_Task directions_
Of the lines below, write out exactly those from the line with "confirm == 0 ||" through the line with "start.phase := .p4", both included, and skip the rest.

[Saved data entries]
*** Begin section ***

/-- SELECT of R77: the candidates in order of GENERATION, A before B on a tie. -/
def selectImage (s : State) : State :=
  let errA := slotRead s false == .failed
  let errB := s.start.bootSel != 2 && slotRead s true == .failed
  let s1 : State := { s with
    start.phase := .p3
    start.errA := errA
    start.errB := errB
    start.readErr := errA || errB
    start.otherEmpty := false
    start.fallback := false
    start.prevFail := 0
    start.failRecord := 0xFFFFFFFF
    start.image := none
    start.confirmed := false
    start.kept := false
    start.second := none }
  match candidateOf s false, candidateOf s true with
  | none, none => halt 0x10 (openIslands s1)
  | some _, none => { s1 with start.slot := false, start.prevSlot := false, start.otherEmpty := true }
  | none, some _ => { s1 with start.slot := true, start.prevSlot := true, start.otherEmpty := true }
  | some a, some b =>
    let first := decide (a.generation < b.generation)
    { s1 with start.slot := first, start.prevSlot := first, start.second := some (!first) }

/-- P2 ends: the device stops in HOLD for provisioning, or selects an image (R57, R60). -/
def endP2 (s : State) : State :=
  if (fuseWord s 129).toNat % 16 = 0 then openIslands { s with start.phase := .hold, start.failCode := 0x03 }
  else if s.start.bootSel = 3 then openIslands { s with start.phase := .hold }
  else openIslands (selectImage s)

/-- PUF_ATTEMPT_DONE: the root is rebuilt; where SHA-256 of it matches PUF_CHECK the vault derives the device-own keys, or another attempt
follows, and the third failure halts the start (R61, R62, R269). The operands give the root that the PUF yields and what the two slots' headers
and status sectors then read as; bits that the device has programmed are read so (R68). -/
def execPufAttemptDone (t : Time) (root : BitVec 256) (slotA slotB : SlotRead) (s : State) : Outcome State Fault Refusal :=
  onInst true <|
    let s := s.arrive t
    if startStill s || s.start.phase != .p2 || !s.islandUp 5 then s
    else if pufCheck root ≠ fuseWord s 96 then
      let s1 := bump cBootPufRetry 0 { s with start.pufTries := s.start.pufTries + 1 }
      if 3 ≤ s1.start.pufTries then halt 0x02 s1 else s1
    else endP2 { s with
      start.devpub := publicOf (transportKey (serialOf s) root)
      start.slotA := heldSlot s.flash.statusA slotA
      start.slotB := heldSlot s.flash.statusB slotB
      flash.statusA := heldStatus s.flash.statusA slotA
      flash.statusB := heldStatus s.flash.statusB slotB
      key.root := some root
      key.devKek := some (deviceKek (serialOf s) root) }

/-! ### P3: the checks of an image (R68, R76) -/

/-- The bits of ATTEMPTS at 0 (R68). -/
def attemptsUsed (w : Word) : Nat := 32 - onesOf w 32

/-- Check 6 of R76: confirmed, or attempts left and BOOT_SEL not 0b01; a recovery start does not look at attempts (R57, R68). -/
def attemptsOk (s : State) (confirm attempts : Word) : Bool :=
  confirm == 0 || s.start.bootSel == 2 || (s.start.bootSel != 1 && decide (attemptsUsed attempts < 3))

/-- What P3 finds of the image in the slot under way: the failure code of the first check that fails (R76). -/
def imageCheck (s : State) (h : ImageHdr) (confirm attempts : Word) (keyHashOk signatureOk : Bool) (readError : Option Nat)
    (flashSize oldest : Nat) : Option Nat :=
  firstFail readError 1 [(0x10, magicOk h), (0x11, headerOk h flashSize), (0x12, keySlotLive s h.keySlot && keyHashOk),
    (0x13, signatureOk), (0x14, decide (rollbackCount s ≤ h.securityVersion)), (0x15, attemptsOk s confirm attempts),
    (0x17, decide (h.persistFormatMin ≤ oldest))]

/-- The image is valid: an unconfirmed one uses an attempt in a normal start, and P4 begins with its early section (R68, R71, R77). -/
def imageStart (h : ImageHdr) (confirm attempts : Word) (s : State) : State :=
  let uses := confirm != 0 && (s.start.bootSel == 0 || s.start.bootSel == 1)
  let s1 := if uses then setStatus s.start.slot h confirm (attempts &&& (attempts - 1)) s else s
  p4Advance (refreshCfg 3 (openIslands { s1 with
    start.image := some h
    flash.reclaimed := min s.flash.reclaimed h.persistFormat
    start.confirmed := confirm == 0
    start.fallback := s.start.prevFail != 0
    start.record := 0
    start.phase := .p4 }))

/-- IMAGE_CHECK_DONE: the checks of one image end (R76, R77). No area of a reclaimed format is left to be found (R78, R80). -/
def execImageCheckDone (t : Time) (keyHashOk signatureOk : Bool) (readError : Option Nat) (flashSize oldest newest : Nat)
    (s : State) : Outcome State Fault Refusal :=
  onInst true <|
    let s := s.arrive t
    if startStill s || s.start.phase != .p3 || !s.islandUp 3 then s
    else match slotRead s s.start.slot with
      | .failed => imageFail 0x16 s
      | .read h confirm attempts =>
        let old := max oldest s.flash.reclaimed
        let s1 : State := { s with
          start.persistOld := old
          start.persistNew := newest
          start.flashSize := flashSize }
        match imageCheck s h confirm attempts keyHashOk signatureOk readError flashSize old with
        | some code => imageFail code s1
        | none => imageStart h confirm attempts s1

/-! ### P4: DDR5 training (R84, R441, R464) -/

/-- A channel after training. -/
def trainedCh (ok : Bool) (cap : Nat) : DdrCh := { ok := ok, cap := if ok then cap else 0, trained := ok }

/-- One channel is lost: failure code DDR_TRAIN_ONE, a DEGRADED error and HLT_ALERT (R84, R464, R496). -/
def trainOne (chB : Bool) (s : State) : State :=
  degraded 20 chB.toNat 0xF0 4 { s with
    start.failCode := 0x20
    hlt.ddrOne := true }

/-- DDR_TRAIN_DONE: both channels trained, one lost, or both lost (R84). -/
def execDdrTrainDone (t : Time) (okA okB : Bool) (capA capB : Nat) (s : State) : Outcome State Fault Refusal :=
  onInst true <|
    let s := pollWait (s.arrive t)
    if startStill s || s.start.phase != .p4 || s.start.kept || !s.islandUp 6 || decide (s.start.record < earlyCount s) ||
      s.start.waiting.isSome then s
    else
      let s1 : State := { s with
        msys.chA := trainedCh okA capA
        msys.chB := trainedCh okB capB
        start.ddrA := okA
        start.ddrB := okB
        start.trainCfg := trainFields s
        start.savedTrain := s.start.savedTrain || okA || okB }
      if !okA && !okB then halt 0x21 s1
      else enterP5 (refreshCfg 20 (if okA && okB then s1 else trainOne okA s1))

/-! ### P6 (R86, R431) and the bounds (R51, R87) -/

/-- Engine `e` sets its bit in BOOT_ENGINE_READY; the shadow of a checked pair is set with its partner (R431). -/
def engineReady (e : Nat) (s : State) : State :=
  s.setReg rBootEngineReady (s.reg rBootEngineReady ||| BitVec.ofNat 32 (bitsOf (coreAndShadow s e) fun _ => true))

/-- BOOT_ENGINE_READY_WRITE: an engine that has started writes its bit (R86, R431). -/
def execBootEngineReadyWrite (t : Time) (e : Nat) (s : State) : Outcome State Fault Refusal :=
  onInst (e < 12) <|
    let s := startPoll (s.arrive t)
    if startStill s || s.hlt.frozen || !(s.engine e).running then s else p6Advance (engineReady e s)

*** End section ***

_Answer box_
  confirm == 0 || s.start.bootSel == 2 || (s.start.bootSel != 1 && decide (attemptsUsed attempts < 3))

/-- What P3 finds of the image in the slot under way: the failure code of the first check that fails (R76). -/
def imageCheck (s : State) (h : ImageHdr) (confirm attempts : Word) (keyHashOk signatureOk : Bool) (readError : Option Nat)
    (flashSize oldest : Nat) : Option Nat :=
  firstFail readError 1 [(0x10, magicOk h), (0x11, headerOk h flashSize), (0x12, keySlotLive s h.keySlot && keyHashOk),
    (0x13, signatureOk), (0x14, decide (rollbackCount s ≤ h.securityVersion)), (0x15, attemptsOk s confirm attempts),
    (0x17, decide (h.persistFormatMin ≤ oldest))]

/-- The image is valid: an unconfirmed one uses an attempt in a normal start, and P4 begins with its early section (R68, R71, R77). -/
def imageStart (h : ImageHdr) (confirm attempts : Word) (s : State) : State :=
  let uses := confirm != 0 && (s.start.bootSel == 0 || s.start.bootSel == 1)
  let s1 := if uses then setStatus s.start.slot h confirm (attempts &&& (attempts - 1)) s else s
  p4Advance (refreshCfg 3 (openIslands { s1 with
    start.image := some h
    flash.reclaimed := min s.flash.reclaimed h.persistFormat
    start.confirmed := confirm == 0
    start.fallback := s.start.prevFail != 0
    start.record := 0
    start.phase := .p4 }))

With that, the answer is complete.